Так я и скучала, иногда вспоминая о потерянной любви. В каждом письме ждала, что мама напишет что-нибудь о предмете моей страсти, но – увы. Я опять перебирала в уме частности нашего последнего разговора и пыталась понять, что же произошло на самом деле? Эквилибристика слов ничего не значила, тем более я сама словесно приблизила развязку. Какова истинная причина нашего разрыва, оставалось загадкой. Может, разошлись потому, что пока я сдавала экзамены, ему понравилась другая девушка? Но в том-то и дело, что он не производил впечатления ловеласа. Даже наоборот, обладая неоспоримыми внешними достоинствами, вёл себя достаточно скромно. Если он сейчас не один, то уверена, что вряд ли найдётся ещё такая девственница, как я, и Миша наслаждается общением в полной мере, а не как со мной – исключительно платонически. Ну что ж, дай им Бог, как говорится. Но всё равно ему не забыть мою чистую душу, не может быть, чтобы встречи со мной не оставили никакого следа и стёрлись в его памяти…
Наконец, я погрузилась исключительно в отдых, занялась АУТогенной тренировкой, которая, как всегда, помогала отключиться от проблем. Единственное, что беспокоило, так это сердце. На родине предков, в другой климатической зоне, оно всегда пошаливало, а теперь разыгралось не на шутку, хоть домой уезжай! Пасмурными вечерами, когда дождь и ветер стучались в окно, я лежала на пуховой обнимающей меня постели и чуть раскачивала кровать. При этом пружины убаюкивали несчастную девчушку, пытаясь успокоить. Я вспоминала весёлые деревенские деньки и всех ребят, которые сейчас отдавали долг Отчизне на разных её рубежах, на севере и юге, западе и востоке нашей необъятной Родины…
Вскоре началась сорокоградусная жара, от которой люди ходили сонные, как мухи. Всё вокруг вымирало, и даже тень не спасала от палящего солнца. Работы приостановили, народ подчинился закону природы и попрятался в домах, хлевах и сараях. Только к вечеру, когда спадала основная жара, все вылезали из укрытий – и люди, и животные. Берег речки стал самым популярным местом в селе, здесь безвылазно плескалась и визжала детвора и молодёжь. Даже несколько смелых женщин купались, что на селе считается большой редкостью. Мы тоже часто пропадали на пляже, и к нам сразу непонятно откуда прикомпанились ребята, кстати, довольно привлекательные, бывшие деревенские, а теперь живущие в городе и приезжавшие в село на каникулы или в отпуск…
Но я не настроена была на общение и всячески его избегала.

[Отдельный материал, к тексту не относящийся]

-- ==== Sys2Proof/Machine/RegViews.lean ====
section
/-!
DEFINITION. The registers that report state held elsewhere: their live values (00_scope R8; 03_array_mode R123; 05_vector_engine R188;
06_control_isa R231; 07_memory R277; 09_sync_time R340, R341; 10_integrity R372 to R374; 11_contexts R404, R405; 14_bringup_repair R514,
R515; 15_management R547).
-/
namespace Sys2Proof.Machine

/-- Put values into bit positions: (lowest bit, value). -/
def fieldsOf (l : List (Nat × Nat)) : Nat := l.foldl (fun a f => a ||| (f.2 <<< f.1)) 0

/-- R123: ARY_STATUS. The cause of a stall in the current cycle is timing: a free value while the grid has work, 7 under the hard brake.
mode reads 3 while anything holds the array's clock, a Flint halt, the hard brake or another gating (notes/assumptions/110). -/
def State.viewAryStatus (s : State) (p : Nat) : Nat :=
  let a := s.arr p
  let loading := match a.feed with
    | some e => (match e.op with | .load sh .. => sh | .unpark .. => true | _ => false)
    | none => false
  let swap := match a.aq with | e :: _ => e.op == .swap | [] => false
  let mode := if !a.runs then 3 else if a.run.running then 2 else if a.streams || !a.aq.isEmpty then 1 else 0
  let stall := if a.brake then 7 else if a.streams || !a.aq.isEmpty || a.feed.isSome then s.free % 7 else 0
  fieldsOf [(16, (match a.active with | some b => b.ctx | none => 0)), (15, b2n a.active.isSome), (14, b2n a.shadow.isSome), (13, b2n loading),
    (12, b2n swap), (11, b2n a.brake), (10, b2n a.stripClocked), (8, b2n (s.fld (rChkArray p) 31 30 == 2)), (4, stall), (0, mode)]

/-- R123: ARY_TILE_STATUS of a slot. How many rows a streaming tile has streamed so far is timing: a free value up to its rows. -/
def State.viewTile (s : State) (p j : Nat) : Nat :=
  let a := s.arr p
  let t := a.tile j
  let rows := if t.state = 1 then s.free % (t.rows + 1) else t.rows
  fieldsOf [(23, t.ctx), (20, t.state), (19, b2n t.transposed), (18, b2n t.gangK), (17, b2n (!a.depsDone t)), (16, b2n t.witFail),
    (15, b2n t.flags.special), (14, b2n t.flags.overflow), (13, b2n t.flags.inexact), (0, rows % 8192)]

/-- R123, R189: ARY_GANG mirrors the gang configuration in effect. -/
def State.viewGang (s : State) (p : Nat) : Nat :=
  let g := (s.arr p).ctrl.gangNow
  fieldsOf [(24, g.stagger % 256), (16, g.split % 4), (8, s.gangRank p g % 16), (0, g.log2 % 8)]

/-- R155: ARY_CM_STATUS; active counts the cores of the current run that have not halted. -/
def State.viewCm (s : State) (p : Nat) : Nat :=
  let n := match (s.arr p).run.running, s.logOf p with
    | true, some n => (s.cores.filter (fun e => e.1 / 65536 == n && (e.2.status == 1 || e.2.status == 4))).length
    | _, _ => 0
  setBits (s.reg (rAryCmStatus p)).toNat 16 0 n

/-- R188: ARY_VE_STATUS; last_end is kept in the register, the cause of a stall of a running chain is a free value. -/
def State.viewVe (s : State) (p : Nat) : Nat :=
  let v := (s.arr p).vec
  let op := v.running.bind (fun r => match r.entry.op with | .chain op => some op | _ => none)
  let att := match v.running with | some r => r.attached.isSome | none => false
  let cur := match v.running with | some r => r.entry.seq | none => v.lastSeq
  let held := v.pendingSeq.any (fun x => x.2.entry.seq == cur)
  fieldsOf [(31, b2n v.running.isSome), (30, b2n v.frozen), (27, s.fld (rAryVeStatus p) 29 27), (22, Nat.min 31 (s.arr p).vq.length),
    (21, b2n att), (20, b2n held), (18, (match op with | some o => bitsOf o.hdr 5 4 | none => 0)), (4, if v.running.isSome then s.free % 7 else 0),
    (0, (match op with | some o => o.stages.length % 16 | none => 0))]

/-- R231: the cause for which a controller waits. A translation fault of a fetch is cause 6, of a data access cause 7. -/
def stallCauseOf : Blocked → Nat
  | .no => 0
  | .wait .. => 5
  | .untilTime _ => 5
  | .fence _ => 4
  | .commit _ => 4
  | .loadData .. => 7
  | .record _ => 7
  | .closing _ => 4
  | .stall c => c

/-- R225, R231: the cause for which the instruction at the program counter could not enter a queue or the store buffer, while it stands. -/
def State.queueStall (s : State) (p : Nat) : Nat :=
  let a := s.arr p
  match a.ctrl.stallQ with
  | 0 => 0
  | 7 => if s.storesDone p then 0 else 7
  | q + 1 => if queueBound q ≤ (a.queue q).length then q + 1 else 0

/-- R231: ARY_AC_STATUS. -/
def State.viewAc (s : State) (p : Nat) : Nat :=
  let c := (s.arr p).ctrl
  let stall := if c.blocked = .no then s.queueStall p else stallCauseOf c.blocked
  fieldsOf [(30, c.state % 4), (26, stall % 16), (25, b2n c.launch.isSome), (16, c.ctx % 512), (0, c.gen % 256)]

/-- R374: ARY_CHK_STATUS: replays that name the array as partner; those that do not stream wait. -/
def State.viewChkAry (s : State) (p : Nat) : Nat :=
  let rs := (List.range 18).flatMap (fun q => (s.arr q).tiles.filterMap (fun t => match t.replay with
    | some r => if r.partner = some p ∧ !r.done then some (t.ctx, r.streaming)
        else if r.third = some p then some (t.ctx, r.thirdStreaming) else none
    | none => none))
  fieldsOf [(31, b2n (!rs.isEmpty)), (30, b2n (rs.any Prod.snd)), (28, Nat.min 3 (rs.filter (fun r => !r.2)).length),
    (0, (match rs with | r :: _ => r.1 | [] => 0))]

/-- R372: CHK_CTX_STATUS: the stored fields, with held, replaying and the effective level. -/
def State.viewChkCtx (s : State) (c : Nat) : Nat :=
  let ts := (List.range 18).flatMap (fun p => (s.arr p).tiles.filter (fun t => t.ctx == c && t.state != 0))
  let held := (ts.filter (fun t => t.state == 4 && t.unresolved)).length
  let rep := (ts.filter (fun t => t.replay.isSome)).length
  let level := ((s.ctxArrays c).filter (fun p => s.residentAt p == some c)).foldl (fun m p => Nat.max m (s.arr p).ctrl.chkLevel)
    (Nat.max (s.fld (rChkCtxCtl c) 1 0) (s.fld (rChkCtxCtl c) 30 29))
  setBits (setBits (setBits (s.reg (rChkCtxStatus c)).toNat 23 16 held) 15 8 rep) 1 0 level

/-- R492: the strip of a physical row and the logical row it holds, if any. -/
def State.logicalRow (s : State) (p row : Nat) : Option Nat :=
  if 272 ≤ row then none
  else
    let k := s.kOf p (row / 17)
    let x := row % 17
    if x = k then none else some (16 * (row / 17) + (if x < k then x else x - 1))

/-- R493: the logical column of a physical one, if it holds one. -/
def State.logicalCol (s : State) (p row col : Nat) : Option Nat :=
  let skips := s.skipsOf p row
  if 260 ≤ col ∨ skips.contains col then none else some (col - (skips.filter (fun c => decide (c < col))).length)

/-- R514: BRP_REP_ROW. -/
def State.viewRepRow (s : State) : Nat :=
  let p := s.fld rBrpRepSel 4 0
  let row := s.fld rBrpRepSel 26 18
  if row = 272 then fieldsOf [(27, 0x1F), (18, 0x1FF), (17, 1)]
  else if 272 < row ∨ 18 ≤ p then 0
  else
    let k := s.kOf p (row / 17)
    fieldsOf [(27, k), (18, (s.logicalRow p row).getD 0x1FF), (16, b2n (k == 16 && row % 17 == 16))]

/-- R514: BRP_REP_SKIP. -/
def State.viewRepSkip (s : State) : Nat :=
  let k := s.skipsOf (s.fld rBrpRepSel 4 0) (s.fld rBrpRepSel 26 18)
  fieldsOf [(0, nth 0 k 0), (9, nth 0 k 1), (18, nth 0 k 2), (32, nth 0 k 3)]

/-- R515: the selected item of a halted unit; none: the unit runs, or there is no such item. -/
def State.debugWord (s : State) : Option Nat :=
  let v := (s.reg rBrpDbgSel).toNat
  let p := bitsOf v 31 27
  let row := bitsOf v 26 18
  let col := bitsOf v 17 9
  let item := bitsOf v 8 0
  let a := s.arr p
  if 18 ≤ p then none
  else if row = 0x1FF ∧ col = 0x1FF then
    if a.ctrl.state = 1 ∧ a.runs then none
    else if item < 0x40 then
      let r := if item / 2 = 0 then 0 else (tblGet 0#64 a.ctrl.sregs (item / 2)).toNat
      some (if item % 2 = 0 then r % 2 ^ 32 else r / 2 ^ 32)
    else if item = 0x40 then some (a.ctrl.preds.toNat ||| 1)
    else if item = 0x41 then some (a.ctrl.pc.toNat % 2 ^ 32)
    else if item = 0x42 then some (a.ctrl.pc.toNat / 2 ^ 32)
    else none
  else if 0x100 ≤ item then none
  else match s.logicalRow p row, s.logicalCol p row col with
    | some r, some c =>
      match s.logOf p with
      | some n =>
        let k := s.core (65536 * n + 256 * r + c)
        if k.status = 1 ∧ a.runs then none else some ((k.savedWord item).getD (s.free % 2 ^ 32))
      | none => some (s.free % 2 ^ 32)
    | _, _ => none

/-- R468: PWR_PROF_DATA. -/
def State.viewProf (s : State) : Nat :=
  match (s.ctx (s.fld rPwrProfSel 24 16)).profiles[s.fld rPwrProfSel 5 0]? with
  | some e => fieldsOf [(23, e.key % 512), (19, e.count % 16), (8, e.droop % 256), (0, e.ratio % 256)]
  | none => 0

/-- R488: a word of a report record. -/
def State.viewReport (s : State) : Nat := leAt (tblGet [] s.brp.reports (s.fld rBrpRptSel 11 8)) (4 * s.fld rBrpRptSel 5 0) 4

/-- R490: a word of an entry of the repair log. -/
def State.viewLog (s : State) (i : Nat) : Nat :=
  match s.brp.log[s.fld rBrpLogSel 16 0]? with
  | some e => leAt e.bytes (4 * i) 4
  | none => 0

/-- R340: the Quartz time of island 22. -/
def State.qtzNow (s : State) : Nat := (s.now + BitVec.ofInt 64 ((s.island 22).offset * 64 / 1000)).toNat

/-- R536, R547: milliseconds left of the confirmation window. -/
def State.trialMs (s : State) : Nat :=
  match s.mgt.trialFrom with
  | some t => (t + 600000 * 64000000 - s.now.toNat) / 64000000
  | none => 0

/-- Pairs that report state held elsewhere, by the offset of their first _LO and the index of the element. -/
def State.pairView (s : State) (lo i : Nat) : Option Nat :=
  if lo = rQtzNow ∨ lo = rCpNow 0 then some s.qtzNow
  else if lo = rCpEnergy 0 then some (s.reg64 (rDspCtxEnergy i))
  else if lo = rCpSrkey 0 then some (s.reg64 (rDspCtxSrkey i))
  else if lo = rAryAcPc 0 then some (s.arr i).ctrl.pc.toNat
  else if lo = rAryWinOpen 0 then some (packBits 64 (fun w => (s.window i w).isOpen))
  else if lo = rArySyncNz 0 then some (packBits 64 (fun k => (s.arr i).ctr k != 0))
  else if lo = rAryWdig 0 then some (s.arr i).ctrl.wdig
  else if lo = rAryStall 0 0 then some (if (s.arr i).usedGrid then s.free else 0)
  else if lo = rAryAcStall 0 0 then some (if (s.arr i).usedCtrl then s.free else 0)
  else if lo = rAryVeStall 0 then some (if (s.arr i).usedVec then s.free else 0)
  else if lo = rBrpRepSkip then some s.viewRepSkip
  else none

/-- R290, R341: whether any core counter of an array is not zero. -/
def State.coreNz (s : State) (p : Nat) : Bool :=
  match s.logOf p with
  | some n => s.cores.any (fun (e : Nat × CoreState) => e.1 / 65536 == n && e.2.counters.any (fun k => k.2 != 0#16))
  | none => false

/-- Registers of 32 bits that report state held elsewhere, by their first offset and the indices of the element. -/
def State.wordView (s : State) (base i j off : Nat) : Nat :=
  let v := (s.reg off).toNat
  if base = rAryStatus 0 then s.viewAryStatus i
  else if base = rAryTileStatus 0 0 then s.viewTile i j
  else if base = rAryTileOsn 0 0 then ((s.arr i).tile j).osn
  else if base = rAryVeStatus 0 then s.viewVe i
  else if base = rAryAcStatus 0 then s.viewAc i
  else if base = rAryGang 0 then s.viewGang i
  else if base = rAryCmStatus 0 then s.viewCm i
  else if base = rAryAcQueues 0 then fieldsOf [(16, (s.arr i).dq.length % 64), (8, (s.arr i).vq.length % 32), (0, (s.arr i).aq.length % 64)]
  else if base = rArySyncCoreNz 0 then b2n (s.coreNz i)
  else if base = rAryClkStatus 0 then setBits v 7 0 (s.arr i).targetCode
  else if base = rAryChkStatus 0 then s.viewChkAry i
  else if base = rChkCtxStatus 0 then s.viewChkCtx i
  else if base = rChkArray 0 then setBits v 27 27 (b2n (s.freeSpare i))
  else if base = rCpStatus 0 then setBits (setBits v 31 28 (s.ctxState i)) 23 16 (s.ctxGen i)
  else if base = rDspStatus then
    fieldsOf [(31, b2n (s.flag rBrpDsp 31)), (0, ((List.range 512).filter (fun c => s.flag (rDspCtxCtl c) 30)).length)]
  else if base = rPwrProfData then s.viewProf
  else if base = rHstNpOut 0 then (if (s.hport i).trained then fieldsOf [(16, s.free % 4097), (0, s.free / 8192 % 4097)] else 0)
  else if base = rBrpRptData then s.viewReport
  else if base = rBrpLogData 0 then s.viewLog i
  else if base = rBrpRepRow then s.viewRepRow
  else if base = rBrpDbgData then (s.debugWord).getD 0
  else if base = rMgtLease then setBits v 15 0 s.leaseMs
  else if base = rMgtFwTrialMs then s.trialMs
  else if base = rMgtLtData then s.lifeWord (s.fld rMgtLtSel 31 31) (s.fld rMgtLtSel 21 0)
  else if base = rMgtFuseData then (tblGet 0#32 s.fuses.words (s.fld rMgtFuseSel 11 0)).toNat
  else v

/-- The indices of an offset in a register's repeats. -/
def dimIx : List (Nat × Nat) → Nat → Nat × Nat
  | [], _ => (0, 0)
  | [(_, st)], r => (r / st, 0)
  | (_, st) :: (_, st2) :: _, r => (r / st, r % st / st2)

/-- R8: the live value of the register at an offset; 0 where no register lies. -/
def State.live (s : State) (off : Nat) : Nat :=
  match findReg off with
  | none => 0
  | some r =>
    let (i, j) := dimIx r.dims (off - r.base)
    match s.pairView (if r.half = .high then r.base - 4 else r.base) i with
    | some v => if r.half = .high then v / 2 ^ 32 % 2 ^ 32 else v % 2 ^ 32
    | none => s.wordView r.base i j off

/-- Whether a read of a register takes a free value: counts of cycles, stall causes, requests outstanding. -/
def drawsFree (base : Nat) : Bool :=
  [rAryStall 0 0, rAryStall 0 0 + 4, rAryAcStall 0 0, rAryAcStall 0 0 + 4, rAryVeStall 0, rAryVeStall 0 + 4, rAryStatus 0, rAryTileStatus 0 0, rAryVeStatus 0, rHstNpOut 0,
    rBrpDbgData].contains base

/-- R13, R530, R547: the value that a requester sees: claim registers are each requester's own, MGT_FUSE_DATA is the owner's only. -/
def State.liveFor (s : State) (req : Requester) (off : Nat) : Nat :=
  let k := reqCode req
  if off = rMgtClaimId then tblGet 0 s.mgt.claimId k % 2 ^ 32
  else if off = rMgtClaimId + 4 then tblGet 0 s.mgt.claimId k / 2 ^ 32
  else if off = rMgtClaimNode then tblGet 0 s.mgt.claimNode k
  else if off = rMgtClaimCtl then fieldsOf [(8, tblGet 0 s.mgt.claimPrio k % 256), (0, tblGet 0 s.mgt.claimResult k % 4)]
  else if off = rMgtFuseData ∧ !s.isOwner req then 0
  else s.live off

end Sys2Proof.Machine
end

Я в упор не хотела видеть их, и Надя, моя подружка, никак не могла уразуметь, почему. Один из ребят, Коля, несмотря на мои протесты и намёки хлопцев о Саше, всё же решил пришвартоваться к нашему шалашу и несколько вечеров безвылазно сидел на лавочке под окнами. Надо полагать – неспроста. Брат Вася выходил к нему, чтобы составить компанию, а потом и другие ребята, его сверстники, тоже присоединились. Девчонки сказали – надо выйти посидеть с ними, а то нехорошо получается, можно никуда не ходить. Ну, это как дань уважения, только и всего. Хорошо. Вышли. Смеркалось. Уселись сбоку. Разговор вообще не клеился. Так прошёл первый вечер с ребятами. Гулять не стали, Надя проявила солидарность, что она делала всегда, хотя ей по-прежнему непонятны были мои поступки. Коля никаких чувств и желаний не выражал – не настаивал на прогулках парами, не уговаривал девчонок идти в кино или ещё как-то разнообразить существующее положение. Мы просто спокойно сидели и потом расходились по домам.
На третий раз у Коли появилась зацепка – он собирался ехать в деревню, где жил брат моего дедушки, а я подумала, вдруг туда пришло письмо от мамы, можно и съездить. Как раз будет случай повидаться с дедом Васей. Если я не хотела видеть бабу Шуру – вообще! – то двоюродный дедушка тут ни при чём. И так слово за слово мы договорились на послезавтра встретиться для поездки. Коля подъехал строго в назначенное время. Я была уже наготове. Он не проявлял ко мне особых чувств, и я успокоилась. Если бы у него горели глаза, я бы не стала искушать судьбу и ни за что не согласилась на эту поездку. Сил на отпор нет. Парень вёл себя исключительно по-деловому и мне это импонировало. Стеснительные ребята вообще всегда вызывают во мне уважение. Но здесь было не стеснение, а просто черта характера – отсутствие настойчивости. Мне не нужно контролировать ситуацию, я могла расслабиться и по дороге предаться воспоминаниям. Что и сделала. За поездку мы едва перекинулись парой слов.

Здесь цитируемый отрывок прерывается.